A Course in Miracles Lesson 51

The first time I encountered the review sessions of A Course in Miracles, I wasn’t happy. I wanted what the Course offered and believed that straight-A students – and nothing but the top of the class was going to work for me – did all the lessons really well and really fast. It was hard enough doing only one a day. Suddenly I had to go backwards?

But the review periods are not going backwards. They are moving forward by strengthening our resolve and deepening our understanding of the lessons and the core ideas of A Course in Miracles. We forget sometimes that it’s a self-study course. Review is a critical part of learning, a way of solidifying past knowledge and ensuring its integration into future lessons.

What I find now in practicing review lessons is that the ideas of each individual lesson seem to make a little more sense than they did at the first go ’round. Also, the relationship from one lesson to the next becomes clear. The thread that links them is what makes the curriculum. Indeed, the more I approach the course as an actual student – a humble one, by the way, not the show-off who wants to be the ACIM rock star – the more the course seems to inform me, opening up lines of communication heretofore blocked, and enabling a greater sense of peace and direction.

So in this lesson, we are tracking the ideas contained in the first five – each of which has to do with the way we see and the way judgment interferes with our seeing. They also reflect a gentle turn inward. We start by looking out – at this chair, that street, et cetera – and we end by realizing, or accepting, that internal upset is a result of frantically trying to justify and defend our thoughts. It’s as if in five short lessons we’ve moved from the world to the world’s cause and been given – in broad strokes, to be sure – the means to undo that world.

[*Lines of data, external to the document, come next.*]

-- ==== Sys2Proof/Machine/FieldIo.lean ====
section
/-! DEFINITION. Digital field I/O (R214, R215, R394 to R415): barrier frames and links, claims at the output stages,
field supplies, inputs, outputs and their switch-on limit, H-bridges, encoders and pickups. -/

namespace Sys2Proof.Machine

/-! ### Claims at the stages (R214, R215) -/

/-- Whether claim lines reach the stages: the module stands in a pair that is not a fibre pair. -/
def State.wired (s : State) : Bool := s.sys.pins.pair && !s.fibre

/-- Current of an AO fail level (R429). -/
def failLevel (x : FChan) : Int :=
  if wBits x.cfg 0 3 2 = 0 then 3200000 else if wBits x.cfg 0 3 2 = 1 then 22000000 else x.force

/-- Value that FIO carries to the stage of a channel: the published or forced value, and in SAFE with the
claim the programmed safe state (R41, R172). -/
def State.carried (s : State) (u c : Nat) : Int :=
  let x := s.chan u c
  if u = 7 then (if s.mode = mSafe then 0 else s.saf.sto / 2 ^ c % 2)
  else if s.saf.held.contains (ptAddr s.stationNode u c 0) then (if u = 5 then failLevel x else 0)
  else if s.mode = mSafe then
    if u ≤ 3 then b1 (wBit x.cfg 0 1)
    else if u = 5 then
      (if wBits x.cfg 0 3 2 = 0 then 3200000 else if wBits x.cfg 0 3 2 = 1 then 22000000 else x.rx)
    else if wBit x.cfg 0 3 then wInt x.cfg 1 else 0
  else low32 (s.driven (ptAddr s.stationNode u c 0))

/-! ### Digital outputs (R405, R406) -/

/-- What a DO stage should do with a channel: 1 to switch it on. -/
def State.doWants (s : State) (u c : Nat) : Bool :=
  let x := s.chan u c
  let m := (s.stage u).mode
  if !chanEn x || chanLatched u c x then false
  else if m = smSilence then !s.sys.pins.pair && wBit x.cfg 0 1
  else (m == smDrive || m == smHold) && x.rx != 0

def State.gustQueue (s : State) (u : Nat) : List Nat := SMap.get [] u s.fio.queue
def State.setGustQueue (s : State) (u : Nat) (q : List Nat) : State :=
  { s with fio := { s.fio with queue := SMap.set [] u q s.fio.queue } }
/-- Switch-ons of a bank in the last millisecond, by fabric clock. -/
def State.recentOns (s : State) (u : Nat) : List Nat :=
  (SMap.get [] u s.fio.ons).filter fun t => decide (s.clk < t + 250000)

/-- A channel switched on or off. -/
def State.doSwitch (s : State) (u c : Nat) (on : Bool) : State :=
  let x := s.chan u c
  let s1 := s.putChan u c ({ x with force := b1 on, since := s.time, waits := false, delayed := false }.mark fbHeldoff false)
  if on then { s1 with fio := { s1.fio with ons := SMap.set [] u (s1.clk :: s1.recentOns u) s1.fio.ons } } else s1

/-- Waiting switch-ons of a bank allowed in order, while fewer than n have occurred in the last millisecond;
those that go on waiting are held off (R406). -/
def State.doRelease (s : State) (u : Nat) : Nat → State
  | 0 => s
  | k + 1 =>
    match s.gustQueue u with
    | [] => s
    | c :: q =>
      if (s.recentOns u).length < s.fld (Fld.FIO_DO_GUST_limit u) then
        ((s.setGustQueue u q).doSwitch u c true).doRelease u k
      else
        (c :: q).foldl (fun s c =>
          let x := s.chan u c
          if x.delayed then s
          else (s.bump (Fld.FIO_DO_GUST_delayed u)).putChan u c ({ x with delayed := true }.mark fbHeldoff true)) s

/-- The DO stage of unit `u` takes its values, its mode and its faults: switch-offs at once, switch-ons in
ascending channel order under the limit. -/
def State.doUpdate (s : State) (u : Nat) : State :=
  let s1 := (upFrom 0 8).foldl (fun s c =>
    let x := s.chan u c
    if !s.doWants u c then
      let s1 := if x.waits then s.setGustQueue u ((s.gustQueue u).filter (· != c)) else s
      if x.force != 0 || x.waits then s1.doSwitch u c false else s1.showChan u c
    else if x.force = 0 ∧ x.waits = false then
      (s.setGustQueue u (s.gustQueue u ++ [c])).putChan u c { x with waits := true }
    else s.showChan u c) s
  s1.doRelease u 9

/-! ### H-bridges and analogue outputs (R408, R425, R429) -/

/-- Set-point that an H-bridge stage should take at its next PWM period. -/
def State.hbWants (s : State) (c : Nat) : Int :=
  let x := s.chan 6 c
  let m := (s.stage 6).mode
  let v := if m = smSilence then (if !s.sys.pins.pair && wBit x.cfg 0 3 then wInt x.cfg 1 else 0)
    else if m = smDrive ∨ m = smHold then x.rx else 0
  if !chanEn x || chanLatched 6 c x || x.has fbHeldoff then 0
  else if wBit x.cfg 0 2 && decide (v < 0) then 0
  else if wBit x.cfg 0 1 then clampI (-9700) 9700 v else clampI (-2500000) 2500000 v

/-- The H-bridges take their stage's mode: a bridge that may not drive is off at once. -/
def State.hbUpdate (s : State) : State :=
  (upFrom 0 4).foldl (fun s c =>
    if s.hbWants c = 0 then s.putChan 6 c { s.chan 6 c with force := 0, duty := 0, integ := 0 }
    else s.showChan 6 c) s

/-- The AO stage takes its values and its mode. -/
def State.aoUpdate (s : State) : State :=
  (upFrom 0 8).foldl (fun s c =>
    let x := s.chan 5 c
    let m := (s.stage 5).mode
    let v : Int :=
      if !chanEn x || x.has fbThermal || x.has fbHeldoff then 0
      else if m = smSilence then (if s.sys.pins.pair then 0 else failLevel x)
      else if m = smDrive ∨ m = smHold then clampI 0 24000000 x.rx else 0
    s.putChan 5 c { x with force := v, since := if v = x.force then x.since else s.time }) s

/-- The STO stage: a switch pair is energised while its stage drives it, unless a readback fault holds it off
(R458). -/
def State.stoUpdate (s : State) : State :=
  (upFrom 0 4).foldl (fun s c =>
    let x := s.chan 7 c
    let m := (s.stage 7).mode
    let on := chanEn x && !x.has fbStuck && x.rx != 0 && (m == smDrive || m == smHold)
    s.putChan 7 c { x with force := b1 on, ts := if b1 on = x.force then x.ts else s.time }) s

/-- The outputs of a unit after a change of their values or of their stage. -/
def State.applyStage (s : State) (u : Nat) : State :=
  if u = 2 ∨ u = 3 then s.doUpdate u
  else if u = 5 then s.aoUpdate
  else if u = 6 then s.hbUpdate.showUnit 6
  else if u = 7 then s.stoUpdate else s

/-- A stage given a mode. -/
def State.stageMode (s : State) (u m : Nat) : State :=
  let x := s.stage u
  let s1 := s.setStage u { x with mode := m, winning := false }
  (s1.putBit Fld.FIO_LINK_silence u (m == smSilence)).applyStage u

/-- What a stage should do by the claims it sees (R215, R219): off at once, 5 µs before it drives. -/
def State.evalStage (s : State) (u : Nat) : State :=
  let x := s.stage u
  let own := if s.wired then x.own else x.frame
  let other : Word := if s.wired then x.other else 0
  let up := (s.link u).fieldUp
  let h := (List.max? [x.h.toNat, own.toNat, other.toNat, if up then x.frame.toNat else 0]).getD 0
  if s.supply u = 2 then (s.setStage u { x with h := 0 }).stageMode u smDead
  else
    let s1 := s.setStage u { x with h := wd h }
    if s.fibre then s1.stageMode u smOff
    else if own.toNat < other.toNat || (other != 0 && other == own && !s.sys.pins.even) then s1.stageMode u smOff
    else if !up then s1.stageMode u (if x.mode = smDrive then smHold else if x.mode = smDead then smOff else x.mode)
    else if own != 0 && own.toNat == h && x.frame == own then
      if x.mode = smDrive ∨ x.mode = smHold ∨ x.mode = smSilence then s1.stageMode u smDrive
      else s1.setStage u { s1.stage u with winning := true }
    else s1.stageMode u smOff

/-- A claim carried by one source is counted once when it is below H (R215). -/
def State.countLow (s : State) (u : Nat) (old new : Word) : State :=
  if new != old && new != 0 && decide (new.toNat < (s.stage u).h.toNat)
  then s.bump (Fld.FIO_LOWCLAIM_count u) else s

/-- A claim frame on a claim line taken by the stage of unit `u` (R214 to R216). `mine`: this module's own
line. -/
def State.claimFrame (s : State) (u : Nat) (mine : Bool) (claim : Word) : State :=
  let x := s.stage u
  if !hasStage u || !s.wired then s
  else
    let s1 := s.countLow u (if mine then x.own else x.other) claim
    let y := { s1.stage u with resetOk := x.resetOk && claim == 0 }
    (s1.setStage u (if mine then { y with own := claim } else { y with other := claim })).evalStage u

/-- The 5 µs of a hand-over have passed: the stage drives (R215). -/
def State.stageTurnOn (s : State) (u : Nat) : State :=
  if (s.stage u).winning && hasStage u then s.stageMode u smDrive else s

/-! ### Barrier frames (R394, R395) -/

/-- CRC-16 with polynomial 0x1021, initial value 0xFFFF, most significant bit first, no final XOR. -/
def crc16Bit (crc : Nat) (b : Bool) : Nat :=
  let top := (crc / 32768 % 2 == 1) != b
  let sh := crc * 2 % 65536
  if top then Nat.xor sh 0x1021 else sh
def crc16 (bs : List Byte) : Nat :=
  bs.foldl (fun crc o => (upFrom 0 8).foldl (fun c i => crc16Bit c (o.getLsbD (7 - i))) crc) 0xFFFF

/-- Whether a frame of 24 octets carries its check value, high byte first. -/
def frameOk (octets : List Byte) : Bool :=
  octets.length == 24 &&
    (octets.getD 22 0).toNat * 256 + (octets.getD 23 0).toNat == crc16 (octets.take 22)
/-- The claim of a frame, its high byte first. -/
def frameClaim (octets : List Byte) : Word :=
  wd (((octets.drop 2).take 4).foldl (fun a o => a * 256 + o.toNat) 0)

/-- Whether FIO sends frames (R40, R396). -/
def State.fioSends (s : State) : Bool := s.fio.sending && s.mode != mBoot

/-- The claim that barrier frames carry: none on a fibre pair, and the MRAM claim in a claim reset. -/
def State.barrierClaim (s : State) : Word :=
  if s.fibre then 0 else if s.red.resetting then s.nv.claim else s.reg Reg.RED_CLAIM

/-- Octets of a word, the high one first, and words of octets. -/
def wordOctets (w : Word) : List Byte := (upFrom 0 4).map fun i => BitVec.ofNat 8 (w.toNat / 2 ^ (24 - 8 * i))
def octetWords : Nat → List Byte → List Word
  | 0, _ => []
  | n + 1, bs => wd ((bs.take 4).foldl (fun a o => a * 256 + o.toNat) 0) :: octetWords n (bs.drop 4)

/-- The frame to unit `u` with sequence `seq` (R394): type, sequence, claim, payload, and the CRC-16 of octets 0 to 21. A frame of a
claim reset is of its own type (R216). -/
def State.frameTo (s : State) (u seq : Nat) : List Byte :=
  let vals := (upFrom 0 (unitChans u)).map (s.carried u)
  let body := [if s.red.resetting then Config.resetFrameType else Config.frameType, BitVec.ofNat 8 seq] ++
    wordOctets s.barrierClaim ++ (upFrom 0 16).map (Config.framePayload u vals)
  body ++ [BitVec.ofNat 8 (crc16 body / 256), BitVec.ofNat 8 (crc16 body)]

/-- FIO sends one frame on every link (R394): its 24 octets in six words, and after them, in a claim reset, the node numbers of both
modules that its payload carries (R216). -/
def State.sendFrames (s : State) : State :=
  if !s.fioSends then s
  else (upFrom 0 9).foldl (fun s u =>
    let l := s.link u
    let seq := (l.tx + 1) % 256
    (s.setLink u { l with tx := seq }).send (.fio u) 394
      (octetWords 6 (s.frameTo u seq) ++ if s.red.resetting then [wd s.stationNode, wd s.oddNode] else [])) s

/-- FIO stops its frames on every link 2 ms after the last kick (R396): the clock moves on to that instant. -/
def State.stopFrames (s : State) : State :=
  if s.fio.sending then
    let s1 := s.runUntil (s.fio.kickAt + 2000000)
    { s1 with fio := { s1.fio with sending := false } }
  else s

/-- Whether a force stands in place of what the owner of an output gives it (R172). -/
def State.forcedOut (s : State) (a : Nat) : Bool :=
  match s.forceOf a with
  | some f => f.output
  | none => false

/-- A tagged edge applied at a DO stage: no limit delays it (R406), and no forced output takes it (R172). -/
def State.applyEdge (s : State) (u : Nat) (e : TagEdge) : State :=
  let c := e.addr / 256 % 64
  let s1 := s.setChan u c { s.chan u c with rx := b1 e.level }
  if s.forcedOut e.addr then s
  else if s1.doWants u c && (s1.chan u c).force == 0 then
    (s1.setGustQueue u ((s1.gustQueue u).filter (· != c))).doSwitch u c true
  else if !e.level && (s1.chan u c).force != 0 then s1.doSwitch u c false else s1

/-- Values of a frame taken by the output channels of a unit: the tagged edges whose tag has come, each in the clock of its tag (R331),
then the carried values. A channel whose edge is still to come keeps its value. -/
def State.takeValues (s : State) (u : Nat) : State :=
  let ofUnit := fun (e : TagEdge) => e.addr / 2 ^ 14 % 16 == u && decide (u ≤ 3)
  let due := s.fio.edges.filter fun e => ofUnit e && decide (e.time ≤ s.time)
  let left := s.fio.edges.filter fun e => !(due.contains e)
  let s0 := { s with fio := { s.fio with edges := left } }
  let s1 := due.foldl (fun s e => s.atClk (s.clk - (s.time - e.time) / 4) fun s => s.applyEdge u e) s0
  (upFrom 0 (unitChans u)).foldl (fun s c =>
    if isOutput u c && !(left.any fun e => ofUnit e && e.addr / 256 % 64 == c) then
      s.setChan u c { s.chan u c with rx := s.carried u c }
    else s) s1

Lesson five is a personal favorite of mine. I turn to it often in my daily practice. I appreciate its emphasis on there being no such thing as small or large upsets – they are all equally damaging to my peace. And I cannot keep any one of them if I want to remember and actualize my Truth as a Thought in the Mind of God. It is a lesson that urges me always to look past form to content. In this sense, it has a powerful capacity to undo my ideas and thoughts and judgments.

In the review – and this is a good example of how the review deepens our understanding – we are reminded that this is really a lesson in projection. In order to justify the egoic madness, we need a world that’s mad – and so we assign meaning accordingly, judging all things to ensure the chaos of the ego continues. We “misuse” everything in this vain but brutal assault. When we can see this – even a little – we can begin to recognize the need to let it go. Until we do, it cannot be replaced.

Your experience of the lessons – and the review periods – will of course be different. The course has a way of delivering what we need. All I really want to do is encourage you to take them seriously, and see that while they are indeed reviews, they are also steps forward. They are opportunities to both deepen and undo.